Pointing, Purpose and Plans
It’s a Friday evening and I’m back from work. A new job. A freelance gig to supplement my income and do something different. When I told my mum what I was about to do, she was horrified. Ma fille…. She’s always wanted me to be more ladylike, more feminine, than I turned out to be, adorning my room and me as a child in pink, flowers and loveliness. And then, there I was, getting into sports, photography, cycling, van-driving, van-living and now…
Stonemasonry.
Ok, I wasn’t engraving headstones, though I did ask if their business did that ever and I was told that that was a separate industry of its own. No. Today on my first day, I spent my time pointing. Not my finger. Not trying to indicate anything of particular interest. No. Pointing, it would appear, means:
The act of removing mortar from between the joints of a stone or brick wall, and replacing it with new mortar; also, the material with which the joints are refilled.
I did the latter, using wood ash mortar. Pointing requires great concentration, patience, attention to detail and when you’re slightly OCD like me, it turns out I was a dab hand at it. My one gripe for the day was the bitter bone-reaching cold that was upon us in the UK today. Nearly mid-May, my feet having once been the happy inhabitants of Birkenstocks come the start of May when I lived in Italy, doth protest. I’m still wearing my winter hiking socks here! What is going on?!
I’ll admit, I had rather mixed feelings at the prospect of doing this work. A part of me was excited - a new experience, work which was away from my computer, from the ever-encroaching digital world, outside and manual. I’ve always been quite the “intellectual”, a bit of a “nerd”, with my head in books, my mind wrapping itself around language and communication, my heart expressing my art through music, photography, theatre and the written word. What on earth was I doing in scruffy clothes, visor and big gloves?! On scaffolding at that! It wasn’t high, but still, I was well and truly out of comfort zone.

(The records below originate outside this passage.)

/-! ### Locality of the pixel effects -/

theorem overPixel_local {S : Nat → Prop} {p : Params} {dp sp n : Nat} {w : (Nat → Byte) → Int} {c : Nat} {da sa : Bool}
    (hS : ∀ k, k < c + sa.toNat → S (addrPlus p sp k)) (hn : c + da.toNat = n)
    (hw : ∀ f f' : Nat → Byte, (∀ x, S x → f x = f' x) → w f = w f') :
    Local S (Region p dp n) (fun f g => OverPixel p dp sp (w f) c da sa f g) := by
  intro f g f' g' hs hf hg hv
  have hsA : sourceAlpha p f sp c sa = sourceAlpha p f' sp c sa := by
    unfold sourceAlpha
    cases sa with
    | false => rfl
    | true => simp [hs _ (hS c (by simp))]
  have hpw : pixelWeight p f sp (w f) c sa = pixelWeight p f' sp (w f') c sa := by
    unfold pixelWeight
    rw [hsA, hw f f' hs]
  refine ⟨fun k hk => ?_, fun hd => ?_⟩
  · have := hv.1 k hk
    rwa [hpw, hw f f' hs, hs _ (hS k (by omega)), hf _ ⟨k, by omega, rfl⟩, hg _ ⟨k, by omega, rfl⟩] at this
  · have := hv.2 hd
    have hc : c < n := by simp [hd] at hn; omega
    rwa [hpw, hsA, hw f f' hs, hf _ ⟨c, hc, rfl⟩, hg _ ⟨c, hc, rfl⟩] at this

theorem colorPixel_local {S : Nat → Prop} {p : Params} {dp n : Nat} {w : (Nat → Byte) → Int} {c : Nat} {da : Bool}
    {color : Nat → Byte} (hn : c + da.toNat = n) (hw : ∀ f f' : Nat → Byte, (∀ x, S x → f x = f' x) → w f = w f') :
    Local S (Region p dp n) (fun f g => ColorPixel p dp (w f) c da color f g) := by
  intro f g f' g' hs hf hg hv
  refine ⟨fun k hk => ?_, fun hd => ?_⟩
  · have := hv.1 k hk
    rwa [hw f f' hs, hf _ ⟨k, by omega, rfl⟩, hg _ ⟨k, by omega, rfl⟩] at this
  · have := hv.2 hd
    have hc : c < n := by simp [hd] at hn; omega
    rwa [hw f f' hs, hf _ ⟨c, hc, rfl⟩, hg _ ⟨c, hc, rfl⟩] at this

/-! ### The kernels' pixels -/

section Kernels

variable {s : State} {w : Word} {q : Seq}

theorem pixel_dst {da : Bool} (hn : 1 ≤ q.n) {j : Nat} (hj : j < spanLen q) :
    ∀ k, k < spanColors q da + da.toNat → Region s.cfg q.dp (spanLen q * q.n) (addrPlus s.cfg (dstPx s.cfg q j) k) :=
  fun _ hk => region_pixel hj (by rwa [spanColors_add hn] at hk)

theorem pixel_apart {da : Bool} (hn : 1 ≤ q.n) (hfit : spanLen q * q.n ≤ 2 ^ s.cfg.addrW) {j : Nat} (hj : j < spanLen q)
    : pixelApart s.cfg (dstPx s.cfg q j) (spanColors q da + da.toNat) :=
  pixelApart_of_le (by
    rw [spanColors_add hn]
    have : 1 * q.n ≤ spanLen q * q.n := Nat.mul_le_mul_right _ (by omega)
    omega)

/-- A solid fill on a ready span. -/
theorem solid_does (da : Bool) (he : s.eng = some ⟨w, .spans q⟩) (hn : 1 ≤ q.n) (hD : SpanDst s q) :
    ∃ m, runSpan (solidPixel da) s = .next (endSpan (s.setPx m) q) ∧
      (m.wf = true ∧ Touched q.y (Region s.cfg q.dp (spanLen q * q.n))
        (fun x => Region s.cfg 0 0 x ∨ Region s.cfg 0 0 x) s.px.log m.log) ∧
      KeepsOutside s.cfg q.dp (spanLen q * q.n) s.px.byte m.byte ∧
      ∀ j, j < spanLen q → ColorPixel s.cfg (dstPx s.cfg q j) (expand (sample (colorAt s.regs (spanColors q da))))
        (spanColors q da) da (colorAt s.regs) s.px.byte m.byte := by
  refine runSpan_does he hD.2.1
    (clear_of_sources hD (srcReady_empty s.cfg s.px q.dp _ 0) (srcReady_empty s.cfg s.px q.dp _ 0))
    (fun j _ => colorPixel_local (spanColors_add hn) (w := fun _ => _) (fun _ _ _ => rfl)) (fun j hj => ?_)
  have := colorPixel_does (row := q.y)
    (S := fun x => Region s.cfg 0 0 x ∨ Region s.cfg 0 0 x) (w := expand (sample (colorAt s.regs (spanColors q da))))
    (color := colorAt s.regs) (pixel_dst (s := s) (da := da) hn hj) (pixel_apart hn hD.2.1 hj)
  rw [spanColors_add hn] at this
  exact this

/-- An overwriting fill on a ready span. -/
theorem overwrite_does (he : s.eng = some ⟨w, .spans q⟩) (hD : SpanDst s q) :
    ∃ m, runSpan overwritePixel s = .next (endSpan (s.setPx m) q) ∧
      (m.wf = true ∧ Touched q.y (Region s.cfg q.dp (spanLen q * q.n))
        (fun x => Region s.cfg 0 0 x ∨ Region s.cfg 0 0 x) s.px.log m.log) ∧
      KeepsOutside s.cfg q.dp (spanLen q * q.n) s.px.byte m.byte ∧
      ∀ j, j < spanLen q → ∀ k, k < q.n → m.byte (addrPlus s.cfg (dstPx s.cfg q j) k) = colorAt s.regs k := by
  refine runSpan_does (V := fun j _ g => ∀ k, k < q.n → g (addrPlus s.cfg (dstPx s.cfg q j) k) = colorAt s.regs k) he
    hD.2.1 (clear_of_sources hD (srcReady_empty s.cfg s.px q.dp _ 0) (srcReady_empty s.cfg s.px q.dp _ 0))
    (fun j _ => ?_) (fun j hj => ?_)
  · intro f g f' g' _ _ hg hv k hk
    rw [← hg _ ⟨k, hk, rfl⟩]
    exact hv k hk
  · have hcol : spanColors q false = q.n := by simp [spanColors]
    have h1 : q.n ≤ 2 ^ s.cfg.addrW := by
      have : 1 * q.n ≤ spanLen q * q.n := Nat.mul_le_mul_right _ (by omega)
      have := hD.2.1
      omega
    unfold overwritePixel
    rw [hcol]
    refine Does.weaken (upto_does (B := fun k x => x = addrPlus s.cfg (dstPx s.cfg q j) k)
      (V := fun k _ g => g (addrPlus s.cfg (dstPx s.cfg q j) k) = colorAt s.regs k) q.n
      (fun k hk x hx => hx ▸ region_pixel hj hk)
      (fun i k hi hk hne x e1 e2 => pixelApart_of_le h1 i k hi hk hne (e1.symm.trans e2))
      (fun k _ f g f' g' _ _ hg hv => by dsimp only at *; rw [← hg _ rfl]; exact hv)
      (fun k hk => putDst_does (region_pixel hj hk))) ?_
    exact fun f g r => ⟨fun x hx => r.1 x (fun k hk e => hx ⟨k, hk, e⟩), r.2⟩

I remember when I started working in cyclotourism and I first had to deal with broken bikes, flat tyres and loading van roof racks with bikes, I was so proud of myself for being able to do so! And not only that, for enjoying it too! I loved the manual aspect of that job. I loved getting my hands covered in bike grease, knowing I was fixing something, making something go from broken to working! I’d never been very good at these manual tasks, so this was huge for me. Still is. And so, my current experience of this side hustle is allowing me to expand, once more.
I certainly can’t say that my life has been boring. A part of me does long for that stable job, stable relationship, same home where I can settle and put down roots (and maybe get a cat). However, like a good friend of mine pointed out to me yesterday (the only kind of pointing I’d been familiar with up until today), I haven’t wanted or manifested a life like that for myself. Wake up. Go to work. Go home. Watch TV. Long for the weekend. Get to the weekend. Fill the weekend. Dread Monday morning, deep down somewhere, but numb it with Sunday evening TV. And repeat. Nope. I have certainly not had a life like that. And it’s hard. It’s unstable and unpredictable. I’ve freelanced so many different kinds of jobs, in languages, teaching, music, performance, touring, travel, events, coaching, voiceovers, writing, photography, theatre and now stonemasonry.
And all in function of my purpose: music. My one true love. The one path that keeps pulling me back to it. Over and over. As hard as it can be at times. I have no choice. And I wouldn’t have it any other way. As I was working today, I was listening to an interesting podcast on Alfa Vedic on Art, Artists and Creativity. I’m halfway through. It’s quite out there with the ideas it presents, but regardless of whether one agrees with it or not, it makes one vital point (there’s that word again, never noticed it so much as today!):
We are creative beings. Art is essential to maintaining our divine connection to source. Having a 9-5 job which does not allow us to express that innate, divine creativity is, quite literally, soul-crushing. Art. Music. Singing. But also Stonemasonry, Poetry, Oenology. We are surrounded by the possibility of being creative, it’s just it’s hard to find a way of being creative and paying the bills, making ends meet. And so, like many freelancers and entrepreneurs, you learn to adapt and diversify. You humble yourself and you do what needs doing in the tougher times. And right now, the universe is asking me to not only downsize and declutter (see my previous article), but also to refine my purpose. Much like the mortar I’m refining, as I listen to this podcast, to music, to silence, I get into the zone of the work I’m doing and allow my mind to meditate:
what is my purpose? Am I sure I’ve found it? And if so, what are the next steps on that path?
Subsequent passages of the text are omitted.